Global vectors do not hold ghosted values.  Certain array operations are more appropriate to
these kind of vectors, like viewing arrays in graphics windows.  (Of course, viewing an array 
distributed across all the processors requires message passing.  I think PETSc sends all the
values to processor 0 to display then.)  In any case, when ghosts are not needed there is
no need to allocate space for them, and a "global" `Vec` is appropriate.  Local vectors
typically need to be mapped to global vectors before viewing or using in a linear system, but
this is an entirely "local" operation which does not require message passing (`DMLocalToGlobalBegin/End()`).

At risk of repetition, most of the above distinction between "local" and "global"
is buried in IceModelVec abstraction.

### Solving linear systems

PETSc is designed for solving large, sparse systems in parallel.  Iterative methods are 
the name of the game and especially Krylov subspace methods such as conjugate gradients and 
GMRES [@ref TrefethenBau, @ref Saad].  For consistency, all methods use the same 
Krylov-subspace-method-with-preconditioner `KSP` interface, even though some are really direct 
methods.

The place in PISM where this is already used is in the solution of the linearized SSA velocity
problem.  See the documentation for SSAFD and SSAFEM in this *Manual.*

One starts by declaring an object of type `KSP`; in PISM this is done in IceModel::createVecs().
Various options can be set by the program, but, if the program calls `KSPSetFromOptions()` 
before any linear systems are solved, which PISM does, then user options like 
`-ksp_type`, `-pc_type`, and `-ksp_rtol` can be read to control (respectively) 
which Krylov method is used, which preconditioner is used, and what relative 
tolerance will be used as the convergence criterion of the Krylov solver.  The default is
GMRES(30) with ILU preconditioning.

(As a general mechanism, PETSc has an options database which holds command line options.
All PISM options use this database.  See IceModel::setFromOptions().)

To solve the system, a matrix must be attached to the `KSP`.  The first time
`KSPSolve()` is called, the matrix will be factored by the preconditioner and reused
when the system is called for additional right hand sides.  In the case of PISM and the 
solution of the balance of momentum equations for the SSA, the matrix changes because the
equations are nonlinear (because the effective viscosity depends on the strain rates).

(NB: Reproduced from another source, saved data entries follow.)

-- ==== Sys2Proof/Certificates/Slice0/Obligations.lean ====
section
/-! DEFINITION. The statements for the provers. -/

open Sys2Proof Sys2Proof.Machine

/-! ## The machine -/

/-- A step takes the command at the front of the queue and runs it on the rest. -/
def Obligations.StepRunsTheFrontCommand : Prop :=
  ∀ (c : Instr) (rest : List Instr) (s : State), step (s.setPending (c :: rest)) = exec c (s.setPending rest)

/-- On an empty queue a part without supply stays as it is; with supply the stamp counter counts one microsecond and a
session that sends clocks one byte out; STAMP_COUNTER_WRAP sets the stamp counter to 0 and changes nothing else: the
model's choice (logs 8 and 9). -/
def Obligations.TimeCountsTheStamp : Prop :=
  (∀ s : State, s.pending = [] →
    (s.powered = false → step s = .next s) ∧
    (s.powered = true → ∃ u : Session,
      step s = .next ((s.setRecorder { s.recorder with stamp := s.recorder.stamp + 1 }).setSession u) ∧
      (s.session.phase = .idle ∨ s.session.phase = .request → u = s.session) ∧
      (s.session.phase = .trailing → u = { s.session with byteCount := s.session.byteCount + 1 }) ∧
      (s.session.phase = .response →
        u.response = s.session.response.tail ∧ u.byteCount = s.session.byteCount + 1 ∧
          (u.phase = .trailing ↔ s.session.response.tail = []) ∧ u.trailingByte = s.session.trailingByte))) ∧
  (∀ s : State, s.powered = true →
    exec .stampCounterWrap s = .next (s.setRecorder { s.recorder with stamp := 0 }))

/-- After power-on every block holds its start value, the working layout the built-in default (R77), the control area writer
no knowledge (R98), and the first control-area read is in flight (R120). The levels of the lines and the memory's contents
are the model's choice (logs 2 and 3) and are not stated. -/
def Obligations.ResetHoldsTheStartValues : Prop :=
  let s := State.reset
  s.control = { mode := .starting, configRequest := false, handoverLoss := false, haltCause := none,
                longCommand := none, lastResult := none } ∧
    freeSlotCount s.queue = 32 ∧ s.queue.entries = [] ∧ s.queue.arrivalCounter = 0 ∧ s.queue.outstanding = 0 ∧
    s.queue.lossNote = false ∧
    s.groups = { table := [], nextSequence := 0, flushTarget := none } ∧
    s.engine = { inCommit := none, phase := none, position := 0, half := .first, runningCheck := 0xFFFFFFFF,
                 journalPending := false } ∧
    s.access.held = none ∧
    s.recovery = none ∧
    s.shutdown = { origin := .none, budget := 0, stage := .done, plan := none, postedAbandoned := 0,
                   groupsAbandoned := 0 } ∧
    (∀ i : Initiator, s.confinement[i] = { counter := 0, state := .clean, reported := .clean }) ∧
    s.recorder.incidents = [] ∧ s.recorder.overflow = false ∧ s.recorder.pendingEvents = EventSet.none ∧
    s.recorder.mask = EventSet.all ∧ s.recorder.stamp = 0 ∧ s.session.phase = .idle ∧
    readyOut s = false ∧ attnN s = true ∧
    s.layout = Layout.builtIn ∧
    s.layout.settings =
      { capacityCode := 0, journalBase := 0x200, lineLimit := 16, stallLimit := 10, arrayTimeout := 100, budget := 64
        defaultClass := 0, autoRun := 0
        reactions :=
          { class21 := 0, class22 := 0, class23 := 0, class24 := 0, class27 := 0, class28 := 0, class31 := 0
            class32 := 0, arrayFailures := 0 }
        sensitivity := #v[3, 3, 3, 3] } ∧
    (∀ i : WindowIndex, s.layout.windows[i] =
      { enabled := false, matchBits := 0, care := 0, cls := 0, verify := false, priority := 0, writers := 0 }) ∧
    s.writer =
      { newestLayout := none, layoutGeneration := 0, storedImage := none, newestProgress := none
        progressGeneration := 0, retiredThrough := 0, startState := .dirty, startPosted := 0, startGroups := 0
        copyWrite := none, format := none, formatIncomplete := false } ∧
    s.start = { lines := [], waiting := false } ∧
    (∃ op, s.port.op = some op ∧ op.kind = .lineRead ∧ op.line = 0) ∧ s.port.passOver = 0

/-- After power-on the bounds that `Sound` names hold, no entry is WRITING without an operation that carries it, and the
mode-dependent items agree with the mode. -/
def Obligations.InvariantsHoldAtReset : Prop :=
  Sound State.reset ∧ WritingCarried State.reset ∧ ModesAgree State.reset

/-- Every step keeps the bounds that `Sound` names: the canonical memory, an aligned held access, one entry per slot with a
valid set that is not empty and 0x00 outside it, at most 32 targets outstanding, 4 groups, 16 incidents, 35 start lines and 24
records of recovery, a pass-over count of at most 8, one to three attempts, a write with a byte enabled, the sequencer's budget
and counts, and counters of at most 511 with the standings they select. A group's line count and journal position, the engine's
record position and the number of OPEN groups and of groups in commit are not among them. With them every step keeps that each
WRITING entry is carried by the operation in flight (R3, R14, R50). -/
def Obligations.EveryStepKeepsSound : Prop :=
  ∀ s t : State, Sound s → step s = .next t → Sound t ∧ (WritingCarried s → WritingCarried t)

/-- Every step keeps what the modes allow (`ModesAgree`): a held access in RUN and HALTED alone and a held write in RUN
alone; a configuration request in RUN and HALTED alone, with REQUEST_CONFIG in flight and something left to wait for; an
empty queue and group table in STARTING, RECOVERING, UNFORMATTED and CONFIG; recovery in RECOVERING alone; an array operation
that belongs to the mode, one in flight throughout SHUTDOWN and none in ENDED. -/
def Obligations.EveryStepKeepsModesAgree : Prop :=
  ∀ s t : State, ModesAgree s → step s = .next t → ModesAgree t

/-- Every command answers a next state, but for a controller access to a line whose class code or default class names
no class; an access under a consistent layout always answers one. -/
def Obligations.EveryCommandAnswersANextState : Prop :=
  ∀ (c : Instr) (s : State),
    (∃ t, exec c s = .next t) ∨
      ((∃ a, c = .controllerAccess a) ∧ exec c s = .fault .reservedClass ∧ consistent s.layout = false)

/-- POWER_LOSS leaves the part without supply, READY low, ATTN_N released and MSDO at high impedance; without supply no
command but POWER_ON changes anything: the model's choice (logs 1, 6 and 22). -/
def Obligations.WithoutSupplyNothingHappens : Prop :=
  (∀ s : State, exec .powerLoss s = .next { s with powered := false }) ∧
  (∀ s : State, s.powered = false → readyOut s = false ∧ attnN s = true ∧ msdo s = none ∧
    ∀ c : Instr, (∀ p k m r, c ≠ .powerOn p k m r) → exec c s = .next s)

/-! ## Frames -/

/-- No command but ARRAY_READY and ARRAY_TIMEOUT changes a byte of the memory; none changes the queue of commands. That
POWER_LOSS is among them in every mode, so that a write step in progress at the loss of supply leaves its line as it was, is
the model's reading (log 6): R143 says it of SHUTDOWN and ENDED alone. -/
def Obligations.OnlyArrayStepsReachTheMemory : Prop :=
  ∀ (c : Instr) (s t : State), exec c s = .next t →
    t.pending = s.pending ∧
      ((∀ took, c ≠ .arrayReady took ∧ c ≠ .arrayTimeout took) → ∀ x : Addr, t.mem.read x = s.mem.read x)

/-- The end of a presented write step, in time or not, changes the enabled bytes of its line alone: with every bit of `took`
set they take the given data (R80). That a step, ended in time or not, leaves the new data in the bits of `took` alone, and
the old contents in the others, is the model's reading (log 5): R81 has written bytes read back and R83 allows any mixture
after a failure. Any other array event changes no byte, but for a failure of a copy write: the copy is not valid after it (R101),
and no byte outside the failed line changes. That its line holds what `took` says where that leaves the copy not valid, and
elsewhere another mixture of the new bytes and of those the line held at the grant (R83), is the model's reading (log 27), and
`lineBefore`, in which a grant keeps the latter, is its own item. A line that held the new bytes at the grant holds what `took`
says of them, and its copy is what the bytes make it: the model's choice (log 28). -/
def Obligations.ArrayStepsWriteTheEnabledBytes : Prop :=
  (∀ (took : LineData) (c : Instr) (s t : State), (c = .arrayReady took ∨ c = .arrayTimeout took) → s.powered = true →
    Sound s → exec c s = .next t →
    let landed (x : Addr) : Byte :=
      match s.port.op with
      | none => s.mem.read x
      | some op =>
        if op.presented = true ∧ op.step = .write ∧ lineOf x = op.line ∧ op.enables.getLsbD (lineOffset x) = true then
          (byteOf op.data (lineOffset x) &&& byteOf took (lineOffset x)) |||
            (s.mem.read x &&& ~~~(byteOf took (lineOffset x)))
        else s.mem.read x
    ((∀ op f, s.port.op = some op → CopyRequester op.requester → ¬FailsWith s op c f) →
      ∀ x : Addr, t.mem.read x = landed x) ∧
    (∀ op f, s.port.op = some op → CopyRequester op.requester → FailsWith s op c f →
      (f = .timeout ∨ s.control.mode ≠ .shutdown → ChangesTheCopy s op → CopyNotValid t.mem op.line) ∧
      (∀ x : Addr, lineOf x ≠ op.line → t.mem.read x = s.mem.read x) ∧
      (∀ m : Memory, (∀ x : Addr, m.read x = landed x) → CopyNotValid m op.line →
        ∀ x : Addr, t.mem.read x = landed x) ∧
      (s.lineBefore = op.data → ∀ x : Addr, t.mem.read x = landed x) ∧
      (∀ (x : Addr) (b : Nat), lineOf x = op.line → b < 8 →
        (t.mem.read x).getLsbD b = (byteOf op.data (lineOffset x)).getLsbD b ∨
          (t.mem.read x).getLsbD b = (byteOf s.lineBefore (lineOffset x)).getLsbD b ∨
          (t.mem.read x).getLsbD b = (s.mem.read x).getLsbD b))) ∧
  (∀ (s : State) (op : ArrayOp), (CopyRequester op.requester → (startOp s op).lineBefore = s.mem.readLine op.line) ∧
    (¬CopyRequester op.requester → (startOp s op).lineBefore = s.lineBefore))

The default matrix format is similar to the *Matlab* `sparse` format.  Each processor
owns a range of rows.  Elements in matrices and vectors can be set using `MatSetValues()`
and `VecSetValues()`.  These routines use a "global" indexing which is not based on the regular
grid and stencil choices in the `DA`.  One can set any value on any processor but a lot of
message passing has to occur; fortunately PETSc manages that all.  Values are
cached until one calls `MatAssemblyBegin()` followed by `MatAssemblyEnd()` to
communicate the values.

### Additional PETSc utility functions

Quite ellaborate error tracing and performance monitoring is possible with PETSc.  All
functions return `PetscErrorCode` which should be checked by the macro `CHKERRQ()`.
Therefore runtime errors normally print sufficient traceback information.
If this information is not present (because the error did not get traced back), you 
may need to use a debugger which is accessible with the command line (PETSc) options 
`-start_in_debugger` and `-on_error_attach_debugger`.  Option `-log_summary`
is useful to get some diagnostics written to the terminal.

The `PetscViewer` interface allows PETSc objects to be displayed. One
can "view" a `Vec` to a graphical (X) window, but the "view" can be
saving the `Vec` to a binary file on disk, in plain text to the
terminal (standard out), or even by sending to a running instance of
*Matlab.* In PISM the X views are available using the `-view_map`
option. See the "User's Manual". When viewing `Vec` s graphically in
multiprocessor jobs, the display may have to be set on the command
line, for instance as `-display :0` or similar; this must be given as
the final option. For example,

    mpiexec -n 2 pisms -view_map thk -display :0

allows a two processor run to view the ice thickness.